As the fight versus opioid addiction continues in this nation, spreading awareness of an opioid antidote that is now available for reversing an overdose is critical. The treatment is easy to use, available as an injection in to the muscle or a spray in to the nose that can easily and ought to be carried by people that are taking opioids and by their family members. It’s called naloxone, and while a victim of an overdose most likely won’t have the ability to administer it, a bystander can, quickly restoring the victim’s ability to breathe within 2 to 5 minutes.

[See: 8 Things You Didn’t Know About Counseling.]

Ending Addiction

Recovery from both chronic pain and addiction can easily be achieved through a combination of behavioral therapies and effective medicines. Studies support the use of non-medicinal approaches including psychotherapy, exercise, biofeedback and complementary medicine such as yoga, meditation and acupuncture, to treat certain types of pain. In addition, non-opioid medications may likewise be useful and can easily include nonsteroidal anti-inflammatory drugs, anticonvulsants and certain antidepressants.
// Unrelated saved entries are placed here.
-- ==== Sys2Proof/Laws/FramesImage.lean ====
section
/-!
SUPPORT. The frame of each function: the pixel path, the queues, the comparator and the products.
-/

namespace Sys2Proof.Machine

/-! ## Pixel -/

theorem frame_putHalf {M : Nat} {base : State} {s : State} (p : Nat) (i : Nat) (v : Nat) (hc : Within 0x100000 M)
    (hk : Frame M base s) : Frame M base (State.putHalf s p i v) := by
  unfold State.putHalf
  with_reducible repeat' first
      | assumption | apply Frame.refl
      | (extract_lets +onlyGivenNames x; first
        | (apply Frame.have x; unfold x; clear x; rotate_left; intro hx; clear_value x; rotate_right)
        | clear_value x)
      | apply Frame.ite | exact hc.trans (by decide) | exact hc.bit (by decide) | split | apply Frame.set_opal

theorem frame_queueMixes {M : Nat} {base : State} {s : State} (hc : Within 0x100000 M) (hk : Frame M base s) :
    Frame M base (State.queueMixes s) := by
  unfold State.queueMixes
  with_reducible repeat' first
      | assumption
      | exact hc.trans (by decide) | exact hc.bit (by decide) | apply Frame.set_opal

theorem frame_stepMixes {M : Nat} {base : State} {s : State} (hc : Within 0x102000 M) (hk : Frame M base s) :
    Frame M base (State.stepMixes s) := by
  unfold State.stepMixes
  with_reducible repeat' first
      | assumption | intro _
      | (extract_lets +onlyGivenNames x; first
        | (apply Frame.have x; unfold x; clear x; rotate_left; intro hx; clear_value x; rotate_right)
        | clear_value x)
      | exact hc.trans (by decide) | exact hc.bit (by decide) | apply Frame.set_epochs_opal

theorem frame_correct {M : Nat} {base : State} {s : State} (y : Nat) (c : Nat) (hc : Within 0x10002 M)
    (hk : Frame M base s) : Frame M base (State.correct s y c) := by
  unfold State.correct
  with_reducible repeat' first
      | assumption | apply Frame.refl
      | (extract_lets +onlyGivenNames x; first
        | (apply Frame.have x; unfold x; clear x; rotate_left; intro hx; clear_value x; rotate_right)
        | clear_value x)
      | apply Frame.ite | apply frame_atLine | apply frame_putReadout | exact hc.trans (by decide) | split

theorem frame_correctNew {M : Nat} {base : State} {s : State} (c : Nat) (hc : Within 0x10002 M)
    (hk : Frame M base s) : Frame M base (State.correctNew s c) := by
  unfold State.correctNew
  with_reducible repeat' first
      | assumption | apply Frame.refl | intro _
      | apply Frame.ite | apply frame_correct | exact hc.trans (by decide) | split

theorem frame_opalCapGo {M : Nat} {base : State} (v : Nat) {s : State} (hc : Within 0x100000100013 M)
    (hk : Frame M base s) : Frame M base (opalCapGo v s) := by
  unfold opalCapGo
  with_reducible repeat' first
      | assumption | apply Frame.refl | intro _
      | (extract_lets +onlyGivenNames x; first
        | (apply Frame.have x; unfold x; clear x; rotate_left; intro hx; clear_value x; rotate_right)
        | clear_value x)
      | apply Frame.ite | apply frame_raise | apply frame_wr | exact hc.trans (by decide) | exact hc.bit (by decide)
      | split | apply Frame.set_opal

theorem frame_captureChannel {M : Nat} {base : State} {s : State} (c : Nat) (hc : Within 0x100003 M)
    (hk : Frame M base s) : Frame M base (State.captureChannel s c) := by
  unfold State.captureChannel
  with_reducible repeat' first
      | assumption | apply Frame.refl | intro _
      | (extract_lets +onlyGivenNames x; first
        | (apply Frame.have x; unfold x; clear x; rotate_left; intro hx; clear_value x; rotate_right)
        | clear_value x)
      | apply Frame.ite | apply Frame.when | apply Frame.each | apply Frame.foldl | apply frame_inc
      | apply frame_putHalf | apply frame_wr | apply frame_wrS | exact hc.trans (by decide) | split

theorem frame_captureEnd {M : Nat} {base : State} {s : State} (outcome : Nat) (hc : Within 0x100000100013 M)
    (hk : Frame M base s) : Frame M base (State.captureEnd s outcome) := by
  unfold State.captureEnd
  with_reducible repeat' first
      | assumption | apply Frame.refl | intro _
      | (extract_lets +onlyGivenNames x; first
        | (apply Frame.have x; unfold x; clear x; rotate_left; intro hx; clear_value x; rotate_right)
        | clear_value x)
      | apply Frame.ite | apply frame_raise | apply frame_wr | exact hc.trans (by decide) | exact hc.bit (by decide)
      | split | apply Frame.set_opal

theorem frame_opalCapEnd {M : Nat} {base : State} {s : State} (hc : Within 0x100000100013 M) (hk : Frame M base s) :
    Frame M base (opalCapEnd s) := by
  unfold opalCapEnd
  with_reducible repeat' first
      | assumption | apply Frame.refl | intro _
      | (extract_lets +onlyGivenNames x; first
        | (apply Frame.have x; unfold x; clear x; rotate_left; intro hx; clear_value x; rotate_right)
        | clear_value x)
      | apply Frame.ite | apply Frame.when | apply Frame.each | apply frame_captureChannel | apply frame_captureEnd
      | apply frame_wr | exact hc.trans (by decide) | split

theorem frame_captureStop {M : Nat} {base : State} {s : State} (hc : Within 0x100000100013 M) (hk : Frame M base s) :
    Frame M base (State.captureStop s) := by
  unfold State.captureStop
  with_reducible repeat' first
      | assumption | apply Frame.refl
      | apply Frame.ite | apply frame_captureEnd | exact hc.trans (by decide) | split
Addictive behavior can easily be recognized as a progressive loss of control over drug use, and can easily be reflected in behaviors such as “doctor shopping,” or seeking multiple prescriptions for opioids from different doctors, difficulty functioning in important life areas such as at job or in important relationships, and escalating use of opioids despite the devastating impacts, both physical and psychological. If you or a person you are close to is suffering from these signs and symptoms, seeking a prompt evaluation by an addiction treatment professional is a good place to start.

Addiction is not a simple problem along with a simple solution. My colleagues and I at UCLA Integrated Substance Abuse Programs are conducting ongoing research to much better understand and treat this devastating illness. several have actually tragically lost the fight, yet I have actually worked along with and heard powerful stories from those that not only survived, however have actually produced rewarding and meaningful lives in the aftermath of their battle along with this disease. It is true: Physicians have actually an essential role in ending the opioid overdose epidemic, by shifting their prescribing practices to stay clear of unnecessary and excessive use of opioids in pain management. just as true, however, is the fact that we can easily be empowered by all that we have actually learned about pain control, opioid abuse and addiction, and have actually the courage to face the pain along with alternative and safe methods of treatment, or recognize when a loved one needs help. There is assistance available, and it works.

Suzette Glasner-Edwards, Ph.D., is an associate professor at UCLA Department of Psychiatry and author of “The Addiction Recovery Skills Workbook.”